ICU admissions 3 ‘unvaccinated’ vs. 12 who received two doses = 4X higher risk; no data for those with three doses is given (I think the risk is even higher).
Mechanical ventilation: 2 ‘unvaccinated’ vs. 10 who received two doses = 5X higher risk; no data for those with three doses is given (I think the risk is even higher).
From what I understand from Igor Chudov’s recent piece on infection rates in the UK and the US, it’s apparently worse for Norway (I shall ask Igor).
Here’s the visualisation, courtesy of the IPH (fig. 7, p. 14):
Last Words: Covid-associated Deaths
From the inception of the injection program through week 7 (2022), we know the injection status of 1,160 deceased (out of a total of 1,596 Covid-associated individuals). Of these 1,160 deceased, 566 (49%) were ‘unvaccinated’ vs. 556 (48%) who either received two or three doses (of these 556, 136 or 12% had received a booster injection), to which we may add 29 (3%) who passed away after one injection (pp. 18-19). All told, since last week (noted here), the majority of Covid-associated deaths occurred among ‘all-cause injected’.

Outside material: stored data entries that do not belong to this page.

/-- MAX_SLEW x 10 ppb in units of 2^-44: the largest offset with which the reference loop steers (R82, R86). -/
def State.slewMax (s : State) : Int := (s.fld Fld.REF_ROOT_CTRL_MAX_SLEW * 2 ^ 44 / 100000000 : Nat)

/-! ### Heartbeats of a domain (R21, R495) -/

/-- The heartbeats within ±50 ps that narrowing asks for: the longer of 1,024 and 10 / bandwidth (R76). -/
def narrowBeats (c : Nat) : Nat :=
  match c with
  | 7 => 2442
  | 6 => 9766
  | 5 => 97657
  | 4 => 976563
  | 3 => 9765625
  | 2 => 97656250
  | 1 => 976562500
  | _ => 9765625000

/-- Commits the shadow delay table at the instant `b`, in 2^-16 ns of HT; the delays that it replaces stay for the sets that
arrived up to it (R26, R59). -/
def State.commitDelays (s : State) (b : Int) : State :=
  if s.tdc.shadow.isEmpty then s
  else
    { s with tdc := { s.tdc with
        delays := s.tdc.shadow.foldl (fun (t : Tab DelayEnt) (e : Nat × Int) =>
          t.set e.1 { t.get e.1 {} with delay := e.2, commitAt := some s.time.now, state := 1 }) s.tdc.delays,
        prevDelay := s.tdc.shadow.map fun (e : Nat × Int) => (e.1, (s.delayEnt e.1).delay),
        commitHt := b, shadow := [] } }.reclass

/-- A heartbeat of a domain that yielded only discarded errors (R21): nothing is updated, and the active domain counts. -/
def State.discardBeat (s : State) (d : Dom) : State :=
  let on := d = s.driveDom
  { s with time := { s.time with
             discard := s.time.discard.set d (s.time.discard.get d + 1), run50 := if on then 0 else s.time.run50 },
           ref := { s.ref with bwRun := if on then 0 else s.ref.bwRun, splitRun := if on then 0 else s.ref.splitRun } }

/-- The widening of the loop that a write of FINAL asks for; a unit in BRIDGE keeps its code (R76). -/
def State.widen (s : State) : State :=
  if s.time.servo == .bridge || s.time.servo == .freerun || s.time.servo == .coarse then s else
  let f := s.fld Fld.REF_BW_FINAL
  let r := s.fld Fld.REF_BW_ROOT_FINAL
  { s with ref := { s.ref with bwCur := max s.ref.bwCur f, bwRoot := max s.ref.bwRoot (min r 3) } }

/-- The error used: the raw error less the bias, on the domain that steers (R72). -/
def State.errUsed (s : State) (d : Dom) (e : Int) : Int := if d = s.driveDom then e - s.ref.bias else e

/-- Retires one unit of the bias (R72). -/
def retire (b : Int) : Int := if b > 0 then b - 1 else if b < 0 then b + 1 else 0

/-- The count of consecutive heartbeats within a bound. -/
def runWithin (bound : Nat) (e : Int) (n : Nat) : Nat := if e.natAbs ≤ bound then n + 1 else 0

/-- The loop on an error of a domain: acc and the recorded y; on the domain that steers, the runs within ±50 ps, which take
the error that the loop uses (log entry 139), the bias, and the frequency word in use for the means of R22 and R89.
`drive` says that this DPLL's y drives the synthesiser. -/
def State.loopBeat (s : State) (d : Dom) (e : Int) (steers drive : Bool) : State :=
  let u := s.errUsed d e
  let acc := loopAcc s.ref.bwCur beatT (s.time.acc.get d) u
  let yd := loopY s.ref.bwCur acc u
  let s1 := if drive then s.steerTo yd else s
  { s1 with
    time := { s1.time with
      acc := s.time.acc.set d acc, yDom := s.time.yDom.set d yd,
      phaseErr := if d = s.activeDom then e else s.time.phaseErr,
      discard := s.time.discard.set d 0,
      run50 := if steers then runWithin ps50 u s.time.run50 else s.time.run50,
      yHist := if steers && s.time.servo == .locked then s.time.y :: s.time.yHist else s.time.yHist },
    ref := { s.ref with
      bwRun := if steers then runWithin ps50 u s.ref.bwRun else s.ref.bwRun,
      bias := if steers then retire s.ref.bias else s.ref.bias } }

/-- The phase that a frequency offset has added to every input's prediction since it was applied. -/
def State.carryOffset (s : State) (t : Int) : State :=
  { s with ref := { s.ref with
      refs := s.ref.refs.map fun e => (e.1, { e.2 with applied := e.2.applied + s.ref.rootOff * (t - s.ref.rootOffAt) }),
      rootOffAt := t } }

/-- Changes the offset that the reference loop applies, from now on. -/
def State.setOff (s : State) (off : Int) : State :=
  let s1 := s.carryOffset s.ht
  { s1 with ref := { s1.ref with rootOff := off } }

/-- The reference loop on an error, in the form of R495 over a time `t` (R78). It takes over from the frequency in use. The
word that it commands lies within MAX_SLEW x 10 ppb of its integral path, and the integral path rests while the loop asks
for more (R82; log entry 14). -/
def State.refLoop (s : State) (t : Dy) (e : Int) : State :=
  let acc := if s.ref.rootOn then s.ref.rootAcc else ofWord s.time.y
  let acc' := loopAcc s.ref.bwRoot t acc e
  let want := loopY s.ref.bwRoot acc' e - toWord acc
  let off := clampTo s.slewMax want
  let s1 := (s.setOff off).steerTo (toWord acc + off)
  { s1 with ref := { s1.ref with rootOn := true, rootAcc := if off = want then acc' else acc } }

/-- The reference loop steers no more where the root follows by its DPLL or has no source. -/
def State.refIdle (s : State) : State :=
  let dpll := s.following && !(s.ref.split && !s.ref.splitDpll)
  if s.ref.rootOn && (dpll || (!s.following && s.ref.selRef.isNone)) then
    let s1 := s.setOff 0
    { s1 with ref := { s1.ref with rootOn := false } }
  else s

/-- A split follower that has the leader's domain again (R86): the reference loop with that domain as its reference, by
frequency alone and within MAX_SLEW, until the first heartbeat within ±25 ps; and the run within ±25 ps. -/
def State.splitBeat (s : State) (e : Int) : State :=
  let dpll := s.ref.splitDpll || decide (e.natAbs ≤ ps25)
  let run := runWithin ps25 e s.ref.splitRun
  if dpll then { s with ref := { s.ref with splitDpll := true, splitRun := run } }
  else
    let s1 := s.refLoop beatT e
    { s1 with ref := { s1.ref with splitRun := run } }

/-- The heartbeat of a domain with error `e`. -/
def State.beat (s : State) (d : Dom) (e : Int) : State :=
  match s.time.servo with
  | .acquire | .locked | .holdover =>
    if s.isRoot then
      if d = s.ownDom then (s.loopBeat d 0 (!s.following) false).refIdle
      else if s.following && s.ref.split then
        let s1 := s.splitBeat e
        s1.loopBeat d e true s1.ref.splitDpll
      else s.loopBeat d e s.following s.following
    else s.loopBeat d e (d == s.driveDom) (d == s.driveDom)
  | _ => s

/-- Counts a root's heartbeats in LOCKED, for R108; a root in HOLDOVER is locked in this sense (log entry 27). -/
def State.countLocked (s : State) : State :=
  let on := s.time.servo == .locked || s.time.servo == .holdover
  { s with cad := { s.cad with root := { s.cad.root with
      lockedHbs := if on then min 64 (s.cad.root.lockedHbs + 1) else 0 } } }

/-- Clears a port's errors, their mean kept for a change of source that follows (R72). -/
def PortTime.clear (t : PortTime) : PortTime := { t with errs := [], mean := t.meanErr, fresh := none }

/-- A port on which no heartbeat has come since the domain's last update delivers no time and has no error at this
heartbeat (R67). -/
def State.dropSilent (s : State) (d : Dom) : State :=
  { s with ref := { s.ref with
      pt := s.ref.pt.set d ((s.ref.pt.get d).map fun (e : Nat × PortTime) =>
        (e.1, if e.2.heard then e.2 else { e.2.clear with valid := false })) } }

/-- The heartbeat of a domain is over: each port's error has been used or not. -/
def State.endBeat (s : State) (d : Dom) : State :=
  { s with ref := { s.ref with
      pt := s.ref.pt.set d ((s.ref.pt.get d).map fun (e : Nat × PortTime) =>
        (e.1, { e.2 with heard := false, fresh := none })) } }

/-- DPLL_HEARTBEAT_UPDATE: the changes of source due at this heartbeat, the error that the selected input has ready, and
the loop. A heartbeat at which the selected input has no eligible lane, and so no error, neither counts towards the 16 of
R21 nor breaks their run (log entry 140). While core 1 is in reset, an error counts as discarded (R402). While no boundary
fires, the shadow delay table commits here (log entry 15). -/
def State.doDpllHeartbeatUpdate (s : State) (d : Dom) : State :=
  if s.awake then
    let s0 := (if s.notRunning then s.commitDelays s.ht else s).widen
    let s1 := (s0.dropSilent d).reselect d
    let s2 :=
      if s1.isRoot && d == s1.ownDom then s1.countLocked.beat d 0
      else
        match s1.ref.sel.get d with
        | none => s1
        | some p =>
          match (s1.portTime d p).fresh with
          | none => s1
          | some none => s1.discardBeat d
          | some (some e) => if s1.coreHeld 1 then s1.discardBeat d else s1.beat d e
    (s2.endBeat d).wtrRefresh
  else s

/-! ### Servo transitions (R21, R22) -/

/-- Are the delay entries of the lanes of the selected inputs calibrated (R22); a root has no such lanes. -/
def State.inputsCalibrated (s : State) : Bool :=
  s.isRoot ||
  match s.ref.sel.get s.activeDom with
  | some p =>
    (upto 4).any (fun i => s.laneCarries (laneOf p i)) &&
    (upto 4).all fun i => !s.laneCarries (laneOf p i) || (s.delayEnt (laneOf p i)).state != 0
  | none => false

/-- The alignment of the crossings at the first entry to LOCKED after AON reset (R382); a VSU measures the offset of its host
clock with it, a free value (R129; log entry 170). -/
def State.alignCrossings (s : State) : State :=
  if s.clk.aligned then s
  else if s.isVsu then
    { s with free := s.free + 1, clk := { s.clk with aligned := true, hostOff := Config.hostOffset s.free } }
  else { s with clk := { s.clk with aligned := true } }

As always, here’s Table 8 (p. 19) with the current state:
Note that ‘all-cause injected’ continue to die at 3X the rate of the ‘unvaccinated’.
Brief Comment
Given these numbers and trendlines, I cannot explain why public health authorities still offer these products to the people. I wish I knew the answer, but at this point I may only venture a guess: it’s a stupid combination of ‘sunk costs’ (i.e., political and other capital invested is so high that one cannot step back without ruining one’s career) coupled with institutional inertia and the inevitable time-lag between the recognition of a problem, it’s acknowledgement, and eventual resolution. We’re not near the ‘recognition’ phase yet.

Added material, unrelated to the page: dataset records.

/-- Isolates every die port of a DOME whose DNO is 1,024 or more, with the event ID_DNO_RANGE (R8). -/
def State.dnoRange (s : State) : State :=
  if s.isDome && decide (s.ident.dno ≥ 1024) then
    ((upto 32).foldl (fun t p => t.isolate p) s).record 0x0081 (BitVec.ofNat 64 s.ident.dno) 0
  else s

/-- The identity of a die has been read: one whose part code is not listed gets both its ports isolated, with the event
ID_UNSUPPORTED (R4). -/
def State.judgeDie (s : State) (d : Nat) (v : W) : State :=
  let s1 := s.setDie d { s.die d with idPart := some v }
  if s1.dieLevel d = 0 && (s.die d).idPart != some v then
    ((s1.isolate (2 * d)).isolate (2 * d + 1)).record 0x0080
      (mkw [(0, d), (16, (v.toNat >>> 16) % 65536), (32, (v.toNat >>> 32) % 256)]) 0
  else s1

/-- Clearing ISOLATE takes the port to DOWN; a port that is kept isolated stays as it is. -/
def State.unisolate (s : State) (p : Nat) : State :=
  let x := s.port p
  let a := Reg.XF_PORT_CFG + 8 * p
  let s1 := s.setReg a (s.reg a &&& ~~~1)
  if s.mustIsolate p then s
  else if x.st == .isolated then s1.setPort p { x with st := .down, sinceAt := s.time.now } else s1

/-- TRAIN as this unit sends it on a port: its identity, and to a die its HDN (R218). -/
def State.trainOf (s : State) (p : Nat) (run : Option RunInfo) : TrainInfo :=
  { senderKind := s.senderKind, sender := s.sender, role := if s.isDome then 1 else if s.isSpire then 2 else 3,
    level := s.level, part := ((viewId s 0).toNat >>> 16) % 65536, rev := ((viewId s 0).toNat >>> 32) % 256,
    grade := s.ident.idGrade, hdn := if s.diePortOf p then some (s.ident.dno * 16 + s.logPort p / 2) else none, run := run }

/-- A die takes the HDN, and a staged spare the run's EPOCH and ARM_NO, that its DOME sends; a staged spare takes
the cadence state HELD until its swap point (R218, R357; log entry 80). -/
def State.takeTrain (s : State) (t : TrainInfo) : State :=
  let s1 : State := match t.hdn with
    | some h => if s.isVd then s else { s with ident := { s.ident with hdn := h % 16384 } }
    | none => s
  match t.run with
  | some r =>
    if s.isVd then s1
    else
      { s1 with cad := { s1.cad with
          epoch := r.epoch, armNo := r.armNo, spare := some (r.running, r.phase),
          st := if s1.cad.st == .idle then .held else s1.cad.st } }
  | none => s1

/-- The level that a port's peer has: of a die, what its identity register says (R3); of a VD port, that of a VSU. -/
def State.peerLevel (s : State) (p : Nat) : Nat :=
  if s.diePortOf p then s.dieLevel (p / 2)
  else if s.isVd then 3
  else s.level

/-- Enters TRAINING with a peer that answers TRAIN. -/
def State.trainPort (s : State) (p : Nat) (peer : TrainInfo) : State :=
  let x := s.port p
  let lvl := s.peerLevel p
  let s1 := (upto 4).foldl (fun t i => t.dropEntry (laneOf p i)) s
  (s1.setPort p { x with
    st := .training, sinceAt := s.time.now, level := lvl, rate := if lvl = 3 then 2 else 1, locked := 0, fails := 0,
    peerId := peer.sender, peerKind := peer.senderKind, peerRole := peer.role, peerPart := peer.part,
    peerRev := peer.rev, peerGrade := peer.grade, osq := [.train (s.trainOf p none)] }).takeTrain peer

/-- PORT_TRAIN_START. A die port whose die's identity register has not been read waits for it (R218), and one that is kept
isolated is not DOWN (R4, R8). A VSU's lanes
stay DOWN until its microcode runs (R453); TRAIN on a port of its that is UP carries a new HDN or run (R357). -/
def State.doPortTrainStart (s : State) (port : Nat) (peer : TrainInfo) : State :=
  let x := s.port port
  if !s.awake || decide (port ≥ s.nPorts) || (s.isVsu && !s.sb.ucRun) then s
  else if x.st == .up && !s.isVd then s.takeTrain peer
  else if x.st != .down || (s.reg (Reg.XF_PORT_CFG + 8 * port)).getLsbD 1 == false then s
  else if s.peerLevel port = 0 then s
  else s.trainPort port peer

/-- The buffers of the levels, and so the credits that a fresh link holds (R229). -/
def bufOf (lvl : Nat) : Nat := if lvl = 0 then 32 else if lvl = 1 then 64 else if lvl = 2 then 128 else 256

/-- A port's lanes are all locked: their counts of uncorrectable codewords begin again. -/
def PortSt.fresh (x : PortSt) (now : Nat) : PortSt :=
  { x with st := .up, upAt := now, locked := 15, fails := 0, unRun := [0, 0, 0, 0], unAt := [[], [], [], []] }

/-- LINK_UP: from TRAINING to UP, with fresh numbering and credits; its heartbeats go with the periods that begin from now on
(R211). -/
def State.doLinkUp (s : State) (port : Nat) : State :=
  let x := s.port port
  if x.st == .training then
    (s.setPort port { x.fresh s.time.now with
      lseqTx := 0, rxNext := 0, ackTx := 4095, rxMiss := [], replay := [], credits := (upto 4).map bufOf,
      owedCr := [0, 0, 0, 0], zeroAt := [none, none, none, none], sat := 0, lastLvl := 1,
      hbTick := some s.beatNo }).reclass
  else s

/-- TRAIN_TIMEOUT: 5 ms in TRAINING. -/
def State.doTrainTimeout (s : State) (port : Nat) : State :=
  let x := s.port port
  if x.st == .training && decide (s.time.now - x.sinceAt ≥ 5 * msX) then s.portDown port else s

/-- Has a lane lost lock, after 8 uncorrectable codewords in succession (R204), or passed UNCORR_LIMIT within 1 ms
(R218). -/
def State.laneFailed (s : State) (port lane : Nat) : Bool :=
  let x := s.port port
  decide (x.unRun.getD lane 0 ≥ 8) ||
    decide (((x.unAt.getD lane []).filter fun t => decide (s.time.now - t < msX)).length >
      s.fld (Fld.at Fld.XF_PORT_CFG_UNCORR_LIMIT port))

/-- PORT_RETRAIN: a lane of a port that is UP, or in RETRAIN for other lanes, has lost lock or passed its limit. -/
def State.doPortRetrain (s : State) (port lane : Nat) : State :=
  let x := s.port port
  if s.carriesOs port && decide (lane < 4) && !x.retrainLanes.contains lane && s.laneFailed port lane then
    s.laneLost port lane
  else s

Speaking of time-lag, here’s another item of concern: if hospitalisations, ICU admissions, and the requirement of mechanical ventilation are occurring at these insanely high rates now, guess what this will do to death rates (‘unvaccinated’ vs. ‘all-cause injected’) within the next few weeks? I suppose you guessed correctly—they will go up (before they may or may not come down). The rate of Covid-associated deaths for ‘all-cause injected’ is already 3X the rate of ‘unvaccinated’. Now, look again at the rates for ICU admission and mechanical ventilation, which in the past 4 weeks stood at 4X and 5X, respectively. I suspect, then, that the death ratio between ‘unvaccinated’ vs. ‘all-cause injected’ will rise to these (or higher) rates before too long.

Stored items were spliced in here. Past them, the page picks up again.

-- ==== Sys2Proof/Machine/Faults.lean ====
section
/-! DEFINITION. Sys2Proof/Machine/Faults.lean: the detector and the verdict states, spares, joins and swaps, fences and
verdict broadcasts, and the guaranteed operations of the belfry (R354 to R374). -/

namespace Sys2Proof.Machine

/-! ### Verdict states (R354 to R356) -/

/-- A judged peer after a round's verdict; runs are of adjacent rounds. -/
def Judge.after (j : Judge) (v : Nat) (adjacent mark : Bool) : Judge :=
  let neg := if v = 0 then 0 else min 2 ((if adjacent then j.negRun else 0) + 1)
  let pos := if v = 0 then min 2 ((if adjacent then j.posRun else 0) + 1) else 0
  let st := match j.st with
    | .alive => if v = 0 then .alive else .suspect
    | .suspect => if v = 0 then .alive else .doubted
    | .doubted => if pos = 2 && !mark then .alive else .doubted
    | x => x
  { st := st, negRun := neg, posRun := pos, lastV := v }

def State.setPeerJ (s : State) (n : Nat) (j : Judge) : State :=
  { s with flt := { s.flt with peers := s.flt.peers.set n j } }

/-- Is a port one to a VD peer. -/
def State.vdPeerPort (s : State) (p : Nat) : Bool :=
  !s.diePortOf p && ((s.port p).peerRole == 1 || (s.port p).peerRole == 2)

def State.portIsolated (s : State) (p : Nat) : Bool := (s.port p).st == .isolated
def State.dieIsolated (s : State) (d : Nat) : Bool := s.portIsolated (2 * d) || s.portIsolated (2 * d + 1)

/-- A spare that stood, or was to stand, for a position goes back to ROLE spare. -/
def DieSt.unstage (d : DieSt) : DieSt := { d with staged := false, staging := false, stageFor := none }

def State.unstageFor (s : State) (l : Nat) : State :=
  { s with flt := { s.flt with
      dies := s.flt.dies.map fun (e : Nat × DieSt) => (e.1, if e.2.stageFor == some l then e.2.unstage else e.2) } }

/-! ### Staging (R357) -/

/-- The die port that is staged, or being staged, for a position. -/
def State.stagingFor (s : State) (l : Nat) : Option Nat := (upto 16).find? fun d => (s.die d).stageFor == some l

/-- May a die port be staged for a doubted one: a spare that is ALIVE, of the same part code, revision and grade. -/
def State.eligible (s : State) (d doubted : Nat) : Bool :=
  let x := s.die d
  s.dieRole d == 2 && x.judge.st == .alive && x.stageFor.isNone && !x.aside &&
  x.idPart.isSome && x.idPart == (s.die doubted).idPart

/-- Is the next swap point of a run the end of its phase: the steps to the end are no more than those to a checkpoint (R185). -/
def PhaseDesc.endFirst (d : PhaseDesc) (done : Nat) : Bool :=
  d.endSwap && d.nSteps != 0 && decide (d.successor < 32) &&
  (d.ckptEvery == 0 ||
    decide (d.nSteps - 1 - done ≤ (d.ckptOffset + d.ckptEvery - done % d.ckptEvery) % d.ckptEvery))

/-- The phase that will be in force at the next swap point, as far as the DOME knows it: at a phase end the successor. -/
def State.swapPhase (s : State) : Nat :=
  match s.cad.decs.find? fun d => d.kind == .phase with
  | some d => d.phase
  | none =>
    if s.cad.st == .held then s.fld Fld.IMG_CTRL_RESUME_PHASE
    else
      match s.desc with
      | some d => if d.endFirst (s.cad.wsc - s.cad.baseWsc).toNat then d.successor % 16 else s.cad.phase
      | none => s.cad.phase

/-- TRAIN to the die on port `d`, with the HDN of a position and the run as it stands (R357). -/
def State.tellSpare (s : State) (d l : Nat) : State :=
  let p := s.diePort d
  let t := s.trainOf p (some ⟨s.cad.epoch, s.cad.armNo, s.cad.st == .running, s.swapPhase⟩)
  s.queueOs p (.train { t with hdn := some (s.ident.dno * 16 + l) })

/-- A DOME whose run goes on or is held says so to the spares that it stages, which take its cadence state (R357; log
entry 190). -/
def State.tellSpares (s : State) : State :=
  if s.isDome then
    (upto 16).foldl (fun t d =>
      match (t.die d).stageFor with
      | some l => t.tellSpare d l
      | none => t) s
  else s

/-- Begins to stage die port `d` for position `l`: TRAIN with the logical HDN and the run, then the committed image's common
part and the position's section. -/
def State.stageAt (s : State) (d l : Nat) : State :=
  let p := s.diePort d
  let s1 := s.setDie d { s.die d with staging := true, stageFor := some l }
  let s2 := s1.tellSpare d l
  match s.img.committed with
  | none => s2
  | some img =>
    match img.dieEnt (s.ident.dno * 16 + l) with
    | none => s2
    | some e =>
      if s.portUp p then
        s2.sendTiles p img.id 0 (((tilesOf (0, img.dirEnd) ++ tilesOf (e.secOff, e.secLen)).eraseDups).map fun i =>
          (i, img.tiles.get i []))
      else s2

/-- The doubted job die ports that have no spare yet, in the order in which they became DOUBTED. -/
def State.unserved (s : State) : List Nat :=
  ((upto 16).filter fun d => s.dieRole d == 1 && (s.die d).judge.st == .doubted &&
    (s.stagingFor (s.logicalOf d)).isNone).mergeSort fun a b => (s.die a).doubtNo ≤ (s.die b).doubtNo

/-- Stages what can be staged, while FLT_CFG.AUTO_STAGE is 1. -/
def State.stageAll (s : State) : State :=
  if s.flag Fld.FLT_CFG_AUTO_STAGE then
    s.unserved.foldl (fun t d =>
      match (upto 16).find? fun c => t.eligible c d with
      | some c => t.stageAt c (t.logicalOf d)
      | none => t) s
  else s

/-- A die port's new verdict state, with what entering and leaving DOUBTED does. -/
def State.moveDie (s : State) (d : Nat) (j : Judge) : State :=
  let x := s.die d
  if x.judge.st = j.st then s.setDie d { x with judge := j }
  else
    let n := s.flt.doubts + 1
    let s1 := s.setDie d { x with judge := j, doubtNo := if j.st == .doubted then n else x.doubtNo }
    let s2 : State := if j.st == .doubted then { s1 with flt := { s1.flt with doubts := n } } else s1
    let s3 := s2.raise Fld.FLT_STATUS_VERDICT
    if j.st == .doubted then s3.stageAll
    else if x.judge.st == .doubted && j.st == .alive then s3.unstageFor (s.logicalOf d)
    else s3

def State.movePeer (s : State) (n : Nat) (j : Judge) : State :=
  let s1 := s.setPeerJ n j
  if (s.peerJ n).st = j.st then s1 else s1.raise Fld.FLT_STATUS_VERDICT

/-! ### The detector (R354, R355) -/

/-- Did a port enter UP before a round of 65,536 ns that ends now. -/
def State.upRound (s : State) (p : Nat) : Bool :=
  let x := s.port p
  x.upAt != 0 && decide (x.upAt + 65536 * nsX ≤ s.time.now)

/-- The verdict of a round over some ports and, for a die, its sideband. -/
def State.verdictOf (s : State) (ps : List Nat) (side : Nat) (fixed mark : Bool) : Nat :=
  let n := (ps.map fun p => (s.port p).hbCount).sum
  let v := (ps.map fun p => (s.port p).hbTimed).sum
  if !(ps.any s.upRound) then 0
  else if n = 0 && side = 0 then 1
  else if n != 0 && v = 0 && fixed && s.time.servo == .locked then 3
  else if mark then 2
  else 0

/-- Is a die port judged: it holds a position or is a spare, and its ports are not isolated. -/
def State.judgedDie (s : State) (d : Nat) : Bool :=
  s.dieRole d != 0 && !(s.portIsolated (2 * d) && s.portIsolated (2 * d + 1))

def State.roundDie (s : State) (adjacent : Bool) (d : Nat) : State :=
  let x := s.die d
  if s.judgedDie d then
    s.moveDie d (x.judge.after (s.verdictOf [2 * d, 2 * d + 1] x.sbHbs true x.mark) adjacent x.mark)
  else s

def State.roundPeer (s : State) (adjacent : Bool) (p : Nat) : State :=
  if s.vdPeerPort p then
    s.movePeer p ((s.peerJ p).after (s.verdictOf [p] 0 (s.portFixed p) false) adjacent false)
  else s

Finally, and this relates to the current mess in Ukraine (noted by me and the Naked Emperor, too), might the military escalation between Kiev and Moscow mark the moment where governments and their poodles in legacy media seek to ‘move on’ in the hope that no-one will bring up these unfortunate, if very clear, trends in polite conversation? It might well be, but it’s speculation. Still, I’d bet that this thought may have crossed a few minds.
Time will tell, any which ways.
Something to note, perhaps: Norway, as has Sweden, has school holidays during weeks 7-11. Different regions have holiday one week at the time so as not to overload the ski resorts and roads and such.
So week 7 was the first such week with people mingling at after-ski, living in small lodges, and so on. Meaning that after week 11 a great many families will have mingled and travelled hither and yon across the country - and then going back to school. As I know from personal experience, the week after sportlov (sport holiday) is always a week where you have lots of students and colleagues at home sick, and you can't find temps for money or mercy.
Don't b surprised if we get a Covid-bump between weeks 12-14. If the russian-ukrainian situation has moved on to at least armistice by then, we'll probably get more fear porn in the media as various political besserwissers will want to capitalise on it.
I love your article! I wish I could read the underlying PDF file.